Nicholas Phan debuts in Cambridge

Thursday night at the Longy School of Music: American tenor Nicholas Phan made his Celebrity Series of Boston debut accompanied by Myra Huang in a program of songs by Franz Schubert and Benjamin Britten. The singer had three distinct gears to his voice: the first an easy, speak-singing mezzo piano to mezzo forte. Within this dynamic range Phan conveyed the song texts with immediacy.

The second gear was marked by vocal, facial and physical contortions for a crooning piano to forte. Phan shifted into this gear for his top notes, but the mannerisms created a barrier between song and listener.
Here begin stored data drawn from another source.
-- ==== Sys2Proof/Tests/Slice0.lean ====
section
/-! SUPPORT. The model's own tests, their expected values from 95_test_vectors.md and the rules, and for each
statement with hypotheses a concrete case that meets them all. -/

namespace Sys2Proof.Tests

open Sys2Proof Sys2Proof.Machine

/-! ### States -/

/-- A line right after SETUP: configured, no level. -/
def upLine : LineState := { configured := true, level := none }

/-- "Ready-reset" of 95_test_vectors.md, with `SETUP_ORDER = (DAT, CLK)`. -/
def readyState : State :=
  { State.reset with mode := .ready, clk := upLine, dat := upLine, trace := [.cfg .dat, .cfg .clk] }

/-- Ready-reset after `SETPIXEL 7, 1, 1, 1` (C3). -/
def litState : State := { readyState with cur := readyState.cur.setColour 7 1 1 1 }

/-- Ready-reset after `SETCOE 1` (C12). -/
def armedState : State := { readyState with coeArmed := true }

/-- Ready-reset after CLOSE (C6). -/
def closedState : State :=
  { State.reset with mode := .closed, clk := LineState.reset, dat := LineState.reset,
                     trace := [.cfg .dat, .cfg .clk, .rel] }

/-- After the fault X1. -/
def haltedState : State := { readyState with halt := .fatal (.invalidBrightness 0x3FF8000000000000) }

/-- The state an outcome leaves, the state before it where there is none. -/
def after (o : Host.Outcome State Fault Refusal) (s : State) : State :=
  match o with
  | .next t => t
  | .fault _ => s
  | .refused _ => s

/-- The refusal an outcome is. -/
def refusalOf (o : Host.Outcome State Fault Refusal) : Option Refusal :=
  match o with
  | .next _ => none
  | .fault _ => none
  | .refused r => some r

/-! ### Well-formedness: one ill-formed term for each check -/

theorem test_bundle_reserved_refused : checkBundle 0xA00000000000000000000000 = .error .reservedOpcode := by rfl
theorem test_bundle_unused_bit_refused : checkBundle 0x700000000000000000000001 = .error .unusedBitSet := by rfl
theorem test_bundle_canonical : checkBundle 0x230102030000000000000000 = .ok () := by rfl
theorem test_source_unknown_mnemonic : checkSource ⟨"BLINK", []⟩ = .error .unknownMnemonic := by decide
theorem test_source_operand_count : checkSource ⟨"SETALL", [.dec 1]⟩ = .error .operandCount := by decide
theorem test_source_index_range :
    checkSource ⟨"SETPIXEL", [.dec 16, .dec 0, .dec 0, .dec 0]⟩ = .error .indexRange := by decide
theorem test_source_colour_range : checkSource ⟨"SETALL", [.dec 0, .dec 256, .dec 0]⟩ = .error .colourRange := by decide
theorem test_source_brightness_form : checkSource ⟨"SETBRT", [.hex 2 0x12]⟩ = .error .brightnessForm := by decide
theorem test_source_enable_range : checkSource ⟨"SETCOE", [.dec 2]⟩ = .error .enableRange := by decide

/-! ### Decoding: bundles written out from the field table of R47 -/

/-- `op` 0001, every other bit 0. -/
theorem test_decode_setup : decode (0b0001#4 ++ 0#92) = .ok .setup := by rfl
/-- `op` 0010, `idx` 0011, `r` 1, `g` 2, `b` 3, and a `v` field that format PC ignores (S12). -/
theorem test_decode_setPixel : decode
    (0b0010#4 ++ 0b0011#4 ++ 0b00000001#8 ++ 0b00000010#8 ++ 0b00000011#8 ++ 0x00000000DEADBEEF#64)
    = .ok (.setPixel 3 1 2 3) := by rfl
/-- D-3: `idx` = 0xF is ignored in format C. -/
theorem test_decode_setAll : decode (0b0011#4 ++ 0b1111#4 ++ 0x0A#8 ++ 0x14#8 ++ 0x1E#8 ++ 0#64)
    = .ok (.setAll 10 20 30) := by rfl
/-- `op` 0100, `v` the pattern of 1.0: sign 0, exponent 01111111111, fraction 0. -/
theorem test_decode_setBrt : decode (0b0100#4 ++ 0#28 ++ 0b0#1 ++ 0b01111111111#11 ++ 0#52)
    = .ok (.setBrt 0x3FF0000000000000) := by rfl
/-- S5: `op` 0101, `idx` 5, `v` = 0.25. -/
theorem test_decode_setPixBrt : decode 0x550000003FD0000000000000 = .ok (.setPixBrt 5 0x3FD0000000000000) := by rfl
theorem test_decode_clear : decode (0b0110#4 ++ 0#92) = .ok .clear := by rfl
/-- D-5: everything but `op` is ignored in format N. -/
theorem test_decode_showCmd : decode 0x7FFFFFFFFFFFFFFFFFFFFFFF = .ok .showCmd := by rfl
theorem test_decode_close : decode (0b1000#4 ++ 0#92) = .ok .close := by rfl
/-- D-6: `en` is bit 64, the lowest of the `b` field. -/
theorem test_decode_setCoe : decode (0b1001#4 ++ 0#27 ++ 0b1#1 ++ 0#64) = .ok (.setCoe true) := by rfl
/-- D-7: bits 71 to 65 are ignored. -/
theorem test_decode_setCoe_off : decode 0x900000FE0000000000000000 = .ok (.setCoe false) := by rfl
/-- D-8, D-9. -/
theorem test_decode_reserved : decode 0 = .error (.reservedOpcode 0) ∧
    decode 0xF00000000000000000000000 = .error (.reservedOpcode 0xF) := by decide
theorem test_table_word : decodeTableWord 96 0x230102030000000000000000 = some (.setPixel 3 1 2 3) := by decide

/-! ### The brightness conversion: vectors B1 to B23 -/

/-- B1 to B15: pattern and converted value. -/
theorem test_convert_vectors :
    ([0x0000000000000000, 0x3FF0000000000000, 0x3FE0000000000000, 0x3FB999999999999A, 0x3FD0000000000000,
      0x3FDEB851EB851EB8, 0x3FDEF9DB22D0E560, 0x3FEFAE147AE147AE, 0x3FEFFFFFFFFFFFFF, 0x8000000000000000,
      0x0000000000000001, 0x3FDEF7BDEF7BDEF8, 0x3FE0842108421084, 0x3FA0842108421084,
      0x3FA0842108421083] : List Binary64).map (fun v => (inUnit v, (convert v).toNat)) =
    [(true, 0), (true, 31), (true, 15), (true, 3), (true, 7), (true, 14), (true, 15), (true, 30), (true, 30),
     (true, 0), (true, 0), (true, 15), (true, 16), (true, 1), (true, 0)] := by decide

/-- B16 to B23: outside the unit interval. -/
theorem test_inUnit_outside :
    ([0x3FF0000000000001, 0x3FF8000000000000, 0xBFF0000000000000, 0x81A56E1FC2F8F359, 0x7FF0000000000000,
      0xFFF0000000000000, 0x7FF8000000000000, 0x7FF0000000000001] : List Binary64).map inUnit =
    List.replicate 8 false := by decide

/-! ### The frame: vectors E3 and V1 -/

theorem test_byte_A5 : sampled (sendByte 0xA5) =
    [true, false, true, false, false, true, false, true].map some ∧ (sendByte 0xA5).length = 24 := by decide

/-- V1: the whole frame of `cur[0] = (255, 0, 128, 31)`, the other pixels as after reset. -/
theorem test_frame_V1 :
    sampled (frame ((State.reset.cur.setColour 0 255 0 128).setBrt 0 31)) =
      (List.range 324).map fun j => some
        ((0x00000000FF8000FFEF000000EF000000EF000000EF000000EF000000EF000000EF000000000000000 : BitVec 324).getLsbD
          (323 - j)) := by decide +kernel

/-! ### One step of each command -/

/-- C1: two calls, no write; mode Ready. -/
theorem test_setup_ready :
    (after (exec .setup State.reset) State.reset).mode = .ready ∧
    (after (exec .setup State.reset) State.reset).trace.length = 2 := by decide
/-- X6: the second call fails. -/
theorem test_setup_fails :
    (after (exec .setup { State.reset with failing := [1] }) State.reset).halt = .fatal (.ioFailure 1) := by decide
/-- S10. -/
theorem test_setPixel_last :
    (after (exec (.setPixel 7 255 255 255) readyState) readyState).cur.p7 = ⟨255, 255, 255, 15⟩ := by decide
/-- X2. -/
theorem test_setPixel_index :
    exec (.setPixel 8 1 1 1) readyState = .next { readyState with halt := .fatal (.indexOutOfRange 8) } := by rfl
/-- S3. -/
theorem test_setAll :
    (after (exec (.setAll 10 20 30) readyState) readyState).cur = Strip.all ⟨10, 20, 30, 15⟩ := by decide
/-- S4. -/
theorem test_setBrt_one :
    (after (exec (.setBrt 0x3FF0000000000000) readyState) readyState).cur = Strip.all ⟨0, 0, 0, 31⟩ := by decide
/-- X1: not clamped. -/
theorem test_setBrt_fault :
    (after (exec (.setBrt 0x3FF8000000000000) readyState) readyState).halt =
      .fatal (.invalidBrightness 0x3FF8000000000000) := by decide
/-- S5. -/
theorem test_setPixBrt :
    (after (exec (.setPixBrt 5 0x3FD0000000000000) readyState) readyState).cur =
      { Strip.all ⟨0, 0, 0, 15⟩ with p5 := ⟨0, 0, 0, 7⟩ } := by decide
/-- X3: the brightness is checked before the index. -/
theorem test_setPixBrt_order :
    (after (exec (.setPixBrt 9 0x4000000000000000) readyState) readyState).halt =
      .fatal (.invalidBrightness 0x4000000000000000) := by decide
/-- S9: the brightness stays. -/
theorem test_clear :
    (after (exec .clear { readyState with cur := Strip.all ⟨1, 2, 3, 3⟩ }) readyState).cur =
      Strip.all ⟨0, 0, 0, 3⟩ := by decide
/-- C2: nothing sent by a fresh strip. -/
theorem test_show_fresh : exec .showCmd readyState = .next readyState := by rfl
/-- X5: the frame is cut at trace position 100, a `wr(DAT, 0)`. -/
theorem test_show_cut :
    let s : State := { readyState with cur := (readyState.cur.setColour 0 255 0 128).setBrt 0 31, failing := [100] }
    (after (exec .showCmd s) s).halt = .fatal (.ioFailure 100) ∧
    (after (exec .showCmd s) s).trace.getLast? = some (.wr .dat false) ∧
    (after (exec .showCmd s) s).prev = s.prev := by decide +kernel
/-- C6. -/
theorem test_close_fresh :
    exec .close readyState = .next { readyState with mode := .closed, clk := LineState.reset, dat := LineState.reset,
                                                     trace := [.cfg .dat, .cfg .clk, .rel] } := by rfl
/-- C8: a second CLOSE appends one release. -/
theorem test_close_twice :
    (after (exec .close closedState) closedState).trace = [.cfg .dat, .cfg .clk, .rel, .rel] := by decide
/-- C12, C13. -/
theorem test_setCoe : (after (exec (.setCoe true) readyState) readyState).coeArmed = true ∧
    (after (exec (.setCoe false) armedState) armedState).coeArmed = true := by decide
/-- C14: the mode check precedes the operand check. -/
theorem test_refused_before_operands :
    refusalOf (exec (.setBrt 0x3FF8000000000000) State.reset) = some (.invalidMode .uninitialized) := by decide
/-- I2. -/
theorem test_interrupt_armed :
    let t := after (step { armedState with inputs := [.interrupt] }) armedState
    t.mode = .closed ∧ t.trace = [.cfg .dat, .cfg .clk, .rel] ∧ t.exitStatus = some Config.exitInt.val := ⟨rfl, rfl, rfl⟩
/-- I4. -/
theorem test_interrupt_unarmed :
    refusalOf (step { readyState with inputs := [.interrupt] }) = some .unarmedInterrupt := by decide
/-- A presented word is what the next step runs. -/
theorem test_withFetchWord :
    (after (step (State.withFetchWord readyState 96 0x300A141E0000000000000000)) readyState).cur =
      Strip.all ⟨10, 20, 30, 15⟩ := by decide
/-- P1 of 95_test_vectors.md, in part, and V4's `-0.0` as text. -/
theorem test_assemble :
    assemble "SETPIXEL 0, 255, 0x00, 128 ; red\n\n SETPIXBRT 5, 0.25\nSETBRT -0.0\n<INT>\nSHOW" =
      .ok [.command 0x20FF00800000000000000000, .command 0x550000003FD0000000000000,
           .command 0x400000008000000000000000, .interrupt, .command 0x700000000000000000000000] := by decide +kernel
/-- B4 and B8 as text: the nearest binary64. -/
theorem test_nearest : nearestMagnitude 1 10 = 0x3FB999999999999A ∧ nearestMagnitude 99 100 = 0x3FEFAE147AE147AE := by
  decide

/-! ### Witnesses: the hypotheses of each statement can be met -/

theorem ready_running : readyState.RunningIn .ready := ⟨rfl, rfl⟩
theorem ready_lines : readyState.LinesConfigured := ⟨rfl, rfl⟩
theorem ready_calls_ok (n : Nat) : readyState.NextCallsOk n := by intro k _; exact List.not_mem_nil
theorem lit_running : litState.RunningIn .ready := ⟨rfl, rfl⟩
theorem lit_lines : litState.LinesConfigured := ⟨rfl, rfl⟩
theorem lit_changed : litState.cur ≠ litState.prev := by decide
theorem lit_calls_ok (n : Nat) : litState.NextCallsOk n := by intro k _; exact List.not_mem_nil

/-- A pixel of `prev` that is not the blackened one of `cur`. -/
theorem bright_differs : ∃ i, ({ litState with cur := Strip.all ⟨1, 2, 3, 4⟩ } : State).prev.get i ≠
    { ({ litState with cur := Strip.all ⟨1, 2, 3, 4⟩ } : State).cur.get i with R := 0, G := 0, B := 0 } :=
  ⟨0, by decide⟩

theorem closed_inv : closedState.Inv where
  closed_is_flushed_black _ _ := ⟨rfl, by intro i; unfold Pixel.Black; revert i; decide⟩
  armed_not_uninitialized h := by cases h
  uninitialized_pixels h := by cases h
  uninitialized_trace h := by cases h
  uninitialized_running_trace h := by cases h
  configured_iff_ready _ l := by cases l <;> rfl
  level_is_last_write _ l := by cases l <;> rfl
  lines_rest_low _ := .inl fun l => by cases l <;> rfl
  prev_is_last_frame := ⟨closedState.trace, [], by simp, .inl ⟨rfl, by decide⟩, fun h => absurd rfl h⟩
  no_past_failure _ n h := by cases h
  io_failure_is_last n h := by cases h
  recorded_brightness_is_bad v h := by cases h
  recorded_index_is_bad i h := by cases h
  exited_is_closed n h := by cases h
The third gear was a bellowing fortissimo that overpowered the brittle acoustics of the small auditorium. A conservatory such as Longy deserves a better performance space than Pickman Hall.

Between song groupings Phan had an affable patter that would suit a cabaret show. The centerpiece of the Schubert set was the epic-in-miniature Viola D786, which the singer explained was about a little flower that bloomed too early and was killed by a late frost. This drew chuckles from a Boston audience that knew all too well about a backward spring.

Phan stopped himself shortly into Frühlingssehnsucht D957 (Longing for Spring), apologizing that he had sung the wrong verse. Huang snarked from the piano, "Not that anyone would have known!" – again to the amusement of the listeners. The second go went without a hitch.

The Britten half of the program featured Winter Words op. 52, a cycle of eight songs to poems by Thomas Hardy, and various folk tunes arranged by the composer. Phan's delivery of the English texts was captivating until his oversinging continually broke the spell.

The first encore was Schubert's final song, Die Taubenpost D978a (Carrier Pigeon); the second encore was Britten's arrangement of Greensleeves. The understated treatment of these gems left me wishing I could have heard an entire evening of Nicholas Phan stuck in first gear.